Here are a few examples of NVIDIA blueprints:

  • NVIDIA AI-Q for Enterprise Research - an open reference architecture for building AI agents that connect to your enterprise data, reason with state-of-the-art models, and deliver trusted business insights. It combines Nemotron and frontier models for reasoning, Nemotron RAG for high-accuracy multimodal retrieval, and the NeMo Agent Toolkit for profiling, evaluation, and optimization, along with intent routing, a virtual file system for persistent context, and a built-in evaluation harness. Together, these components give enterprises a customizable, portable “recipe” for deep agents that can perceive, reason, and act on organizational knowledge—improving accuracy, transparency, and cost efficiency while ensuring they fully own, inspect, and control their AI systems.

  • Build an Enterprise RAG Pipeline - The NVIDIA AI Blueprint for Retrieval-Augmented Generation (RAG) is a production-ready, modular reference architecture for building high-accuracy, high-performance RAG systems that power enterprise search, knowledge assistants, copilots, and agentic workflows at scale. Optimized for GPU acceleration and enterprise throughput, the blueprint provides a complete foundation for ingestion, retrieval, reasoning, and generation across multimodal enterprise data.

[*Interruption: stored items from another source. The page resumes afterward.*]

-- ==== Sys2Proof/Laws/Checksums.lean ====
section
/-! SUPPORT. The arithmetic of RSUM8, and the CRC step as an injective function of the running value. -/

namespace Sys2Proof.Machine

/-! ### RSUM8 -/

@[simp] theorem rsum8_nil : rsum8 [] = 0#8 := rfl

theorem rsum8_foldl (bs : List Byte) (c : Byte) : bs.foldl rsum8Step c = c + bs.foldl rsum8Step 0#8 := by
  induction bs generalizing c with
  | nil => simp
  | cons b bs ih =>
    simp only [List.foldl_cons]
    rw [ih, ih (rsum8Step 0#8 b)]
    simp [rsum8Step, BitVec.add_assoc]

@[simp] theorem rsum8_cons (b : Byte) (bs : List Byte) : rsum8 (b :: bs) = ~~~b + rsum8 bs := by
  show bs.foldl rsum8Step (rsum8Step 0#8 b) = _
  rw [rsum8_foldl]
  simp [rsum8Step, rsum8]

@[simp] theorem rsum8_append (f g : List Byte) : rsum8 (f ++ g) = rsum8 f + rsum8 g := by
  induction f with
  | nil => simp
  | cons b f ih => simp [ih, BitVec.add_assoc]

/-- Replacing one byte moves the sum by the difference of the two bytes. -/
theorem rsum8_set {f : List Byte} {p : Nat} {b : Byte} (h : f[p]? = some b) (c : Byte) :
    rsum8 (f.set p c) = rsum8 f + b - c := by
  induction f generalizing p with
  | nil => simp at h
  | cons x xs ih =>
    cases p with
    | zero =>
      simp only [List.getElem?_cons_zero, Option.some.injEq] at h
      subst h
      simp only [List.set_cons_zero, rsum8_cons, BitVec.not_eq_neg_add]
      ring
    | succ p =>
      simp only [List.getElem?_cons_succ] at h
      simp only [List.set_cons_succ, rsum8_cons, ih h]
      ring

/-! ### CRC16 -/

/-- The shift can be undone: bit 15 of the result says whether the polynomial was added. -/
theorem crc16Shift_injective {c c' : Half} (h : crc16Shift c = crc16Shift c') : c = c' := by
  have hbit : ∀ n (hn : n < 16), (crc16Shift c).getLsbD n = (crc16Shift c').getLsbD n := fun n _ => by rw [h]
  have hexp : ∀ (d : Half) n, n < 16 → (crc16Shift d).getLsbD n =
      ((d.getLsbD (n + 1)) ^^ (d.getLsbD 0 && (0xA001#16).getLsbD n)) := by
    intro d n hn
    unfold crc16Shift
    by_cases hd : d.getLsbD 0 = true
    · simp only [hd, if_true, BitVec.getLsbD_xor, BitVec.getLsbD_ushiftRight, Bool.true_and]
      rw [Nat.add_comm]
    · simp only [hd, Bool.false_and, Bool.xor_false]
      simp [Nat.add_comm]
  have h0 : c.getLsbD 0 = c'.getLsbD 0 := by
    have := hbit 15 (by omega)
    rw [hexp _ _ (by omega), hexp _ _ (by omega)] at this
    simpa using this
  apply BitVec.eq_of_getLsbD_eq
  intro i hi
  cases i with
  | zero => exact h0
  | succ n =>
    have := hbit n (by omega)
    rw [hexp _ _ (by omega), hexp _ _ (by omega), h0] at this
    simpa using this

theorem crc16Repeat_injective (n : Nat) {c c' : Half}
    (h : Nat.repeat crc16Shift n c = Nat.repeat crc16Shift n c') : c = c' := by
  induction n with
  | zero => exact h
  | succ n ih => exact ih (crc16Shift_injective h)

end Sys2Proof.Machine
end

  • Build a Video Search and Summarization (VSS) Agent - a reference blueprint for building and customizing video analytics AI agents. These insightful, accurate, and interactive agents are powered by generative AI, vision language models (VLMs), large language models (LLMs), and NVIDIA NIM™ Microservices—helping a variety of industries make better decisions, faster. They can be given tasks through natural language and perform complex operations like video summarization and visual question-answering, unlocking entirely new application possibilities.

  • Build Continuous Refining AI Agents with Data Flywheels - a self-reinforcing, automated loop that continuously improves models using real-world feedback. It collects production traffic logs, evaluates performance, fine-tunes models, and redeploys optimized versions—maintaining accuracy while reducing resource.

  • Multi-Agent Intelligent Warehouse - an AI-powered, multi-agent system designed to optimize warehouse operations through intelligent automation, real-time monitoring, and natural language interaction. The system provides comprehensive support for equipment management, operations coordination, safety compliance, and document processing.